Nicolas Sarkozy was questioned today by magistrates trying to establish whether he received illegal campaign funds from France's richest woman when he ran for president in 2007.

It was the first time since losing the presidency - and the legal immunity that went with it - in May that he has been questioned about the scandal which could poison any future comeback bid, something many conservatives are yearning for.

Hundreds of police officers stood guard as the 57-year-old arrived to face investigators for closed-door questioning at the Palais de Justice in the city of Bordeaux, southwest France.

In one strand of a broader inquiry, magistrates are looking at 4 million euros ($5 million) of cash withdrawals from the Swiss bank accounts of Liliane Bettencourt, heiress of the L'Oreal cosmetics empire.

Sarkozy denies any wrongdoing but any drawn-out legal probe may taint him with sucpicion that could damage his chances of running at the 2017 presidential election, which one recent poll showed 52 percent of his party's supporters want to see.

That is two to three times more support than is enjoyed by either of the two men fighting to succeed him, Francois Fillon and Jean-Francois Cope.

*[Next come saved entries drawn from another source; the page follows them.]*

/-- The oldest unit on its way to hop `hop` lands there and frees its tag; with the last one the hop's SIGNAL is applied. A unit in flight lands after a stop too
(R208, R212, R213, R220). -/
def Dev.chainLand (d : Dev) (k : Nat) (t : Xfer) (hop meet : Nat) (h : Hop) : Dev :=
  let sender := t.hopSender k hop
  match h.flying, t.landed[h.forwarded]? with
  | n :: later, some (a, bs) =>
    let dst := coreAddr h.core (a % 2 ^ 24)
    if d.underWay sender n (destNode sender dst) then d
    else
      let all := t.issued && t.flights.isEmpty && h.forwarded + 1 == t.landed.length && !t.failed
      let t' := { t.setHop hop { h with forwarded := h.forwarded + 1, flying := later, signalled := all } with
        bufCores := (bufCore (dst, bs)).foldl addNum t.bufCores }
      let d := (d.setXfer k t').setCore sender { (d.setXfer k t').core sender with fwdTags := ((d.setXfer k t').core sender).fwdTags - 1 }
      let d := (d.dmaLand sender meet none dst bs).onCore sender (fun c => c.bump Off.DMA_FWD_UNITS 1)
      if d.cutOff sender dst then d
      else if t.failed then d.xferFail k t.id
      else
        let d := if all then d.setCore sender { d.core sender with fwdQ := (d.core sender).fwdQ.erase (k, t.id, hop) } else d
        let d := if h.forwarded = 0 ∧ hop < t.hops.length then
            d.setCore h.core { d.core h.core with fwdQ := (d.core h.core).fwdQ ++ [(k, t.id, hop + 1)] } else d
        if all && t.desc.sigPerHop then d.hopSignal k sender h.core t' hop else d
  | _, _ => d

/-- CHAIN_UNIT_FORWARD: the next unit that landed at the core before hop `hop` goes on to it, or, with `lands`, the oldest on its way lands there
(R208, R211–R213). `meet` is as in DMA_UNIT_COMPLETE. -/
def execChainUnitForward (k : Fin 512) (x hop : Nat) (lands : Bool) (meet : Nat) (s : State) : Out :=
  onDev (fun d =>
    match (d.core k.val).xfer x with
    | none => d
    | some t => match (if hop = 0 then none else t.hops[hop - 1]?) with
      | none => d
      | some h => if lands then d.chainLand k.val t hop meet h else d.chainSend k.val t hop h) s

/-- DMA_TRANSFER_COMPLETE: with every unit landed at every core, the lines are flushed, and steps 3 to 5 of R194 follow (R156, R175, R194). -/
def execDmaTransferComplete (k : Fin 512) (x : Nat) (s : State) : Out :=
  onDev (fun d =>
    match (d.core k.val).xfer x with
    | none => d
    | some t =>
      let chainDone := t.hops.all (fun h => h.forwarded == t.landed.length)
      if t.failed = true ∨ t.ovl.isSome = true ∨ t.desc.grantOnly = true ∨ t.issued = false ∨ t.flights ≠ [] ∨ chainDone = false then d
      else (d.each t.bufCores (fun d c => d.onCore c Core.fence)).finishXfer k.val t) s

/-! ### Grants and timeouts (R183–R187, R205) -/

/-- The core whose engine holds a request's transfer: the head of a chain for its hops. -/
def Dev.ownerOf (d : Dev) (r : CwReq) : Nat :=
  if r.hop = 0 then r.sender
  else (((d.cores.filter (fun e => clusterOf e.1 == clusterOf r.sender)).find? (fun e => match e.2.xfer r.xfer with
    | some t => decide (e.1 ≤ r.sender) && (r.hop == 1 && e.1 == r.sender || (t.hops.map (·.core))[r.hop - 2]? == some r.sender)
    | none => false)).map (·.1)).getD r.sender

/-- DMA_CREDIT_WAIT as request `r`, which has left its queue, ends: the side-clock cycles in which it alone of its core's requests waited
are counted; those that overlap a request still waiting are counted with that one (R222). -/
def Dev.creditWaited (d : Dev) (r : CwReq) : Dev :=
  let upTo := (d.creditMark r.sender).getD (Tab.get 0 d.sideCyc (sideOf r.sender))
  d.onCore r.sender (fun c => c.bump Off.DMA_CREDIT_WAIT (upTo - r.cyc))

/-- CREDIT_GRANT: the head request of window `w` of core `k` is granted in full when it fits; a GRANT_ONLY transfer completes and its
grant is held, unless its core holds eight already (R183, R205); a SUSPENDED receiver grants nothing (R187). -/
def execCreditGrant (k : Fin 512) (w : Fin 8) (s : State) : Out :=
  onDev (fun d =>
    let c := d.core k.val
    match Tab.get [] c.cwq w.val with
    | [] => d
    | r :: rest =>
      let av := Tab.get 0 c.cwAvail w.val
      let o := d.ownerOf r
      let t := (d.core o).xfer r.xfer
      let only := t.any (fun t => t.desc.grantOnly)
      if c.state = .suspended ∨ c.fld (Off.CW_CFG w.val) Fl.CW_CFG_EN = 0 ∨ r.credits > av then d
      else if only = true ∧ (d.core r.sender).grants.length ≥ 8 then
        match t with
        | some t => ((d.setCore k.val { c with cwq := Tab.set [] c.cwq w.val rest }).creditWaited r).dmaStop o t 0x09 (k.val + w.val * 2 ^ 16) 1
        | none => d
      else
        let d := d.setCore k.val { c with cwAvail := Tab.set 0 c.cwAvail w.val (av - r.credits), cwq := Tab.set [] c.cwq w.val rest }
        let d := d.creditWaited r
        let hold (d : Dev) : Dev := d.setCore r.sender { d.core r.sender with grants := (d.core r.sender).grants ++ [⟨k.val, w.val, r.credits⟩] }
        if r.xfer = 0 then hold d
        else match t with
          | none => d
          | some t =>
            if t.desc.grantOnly then (hold d).finishXfer o t
            else if r.hop = 0 then d.setXfer o { t with credit := .granted }
            else d.setXfer o { t with hops := t.hops.mapIdx (fun i h => if i + 1 = r.hop then { h with credit := .granted } else h) }) s

/-- CREDIT_TIMEOUT: the i-th request of a window has waited longer than its sender's STALL_LIMIT: it leaves the queue, is recorded with
both parties, and the job fails (R186, R211, R315). -/
def execCreditTimeout (k : Fin 512) (w : Fin 8) (i : Nat) (s : State) : Out :=
  onDev (fun d =>
    let c := d.core k.val
    let q := Tab.get [] c.cwq w.val
    match q[i]? with
    | none => d
    | some r =>
      if d.tick - r.since ≤ (d.core r.sender).fld Off.STALL_LIMIT Fl.STALL_LIMIT_TICKS then d
      else
        let o := d.ownerOf r
        let d := (d.setCore k.val { c with cwq := Tab.set [] c.cwq w.val (q.eraseIdx i) }).creditWaited r
        let t := ((d.core o).xfer r.xfer).getD (Xfer.new 0 0 [] (Desc.parse []) none [] [])
        ((d.dmaRecord r.sender t 0x05 (k.val + w.val * 2 ^ 16) r.hop r.credits).xferFail o r.xfer).failCoreJob r.sender) s

end Sys2Proof.Machine
end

An unseemly leadership squabble between those two has deepened ideological rifts inside the centre-right UMP party.

As part of the inquiry into financial relations with Bettencourt, police raided Sarkozy's Paris residence and offices in July.

Investigating magistrate Jean-Michel Gentil could decide, following his first question session, whether to put Sarkozy under full-blown judicial investigation.

Such investigations do not automatically lead to trial and often takes months or years to conclude.

Initial suspicions were fuelled three years ago when a woman who worked as an accountant for the mentally frail Bettencourt, now aged 90, alleged that a large cash withdrawal was earmarked for Sarkozy's campaign.

The Bettencourt affair is not the only cloud on the horizon.

Lawyers are also demanding that Sarkozy explain himself in two other cases, one concerning the terms of a submarine sale to Pakistan and another concerning lavish spending on opinion polls by his office when he was president.

Since his election defeat to left-winger Francois Hollande - which pushed the UMP into opposition after a decade in power - Sarkozy has followed the career path of other former leaders such as Bill Clinton and Tony Blair as a star conference speaker.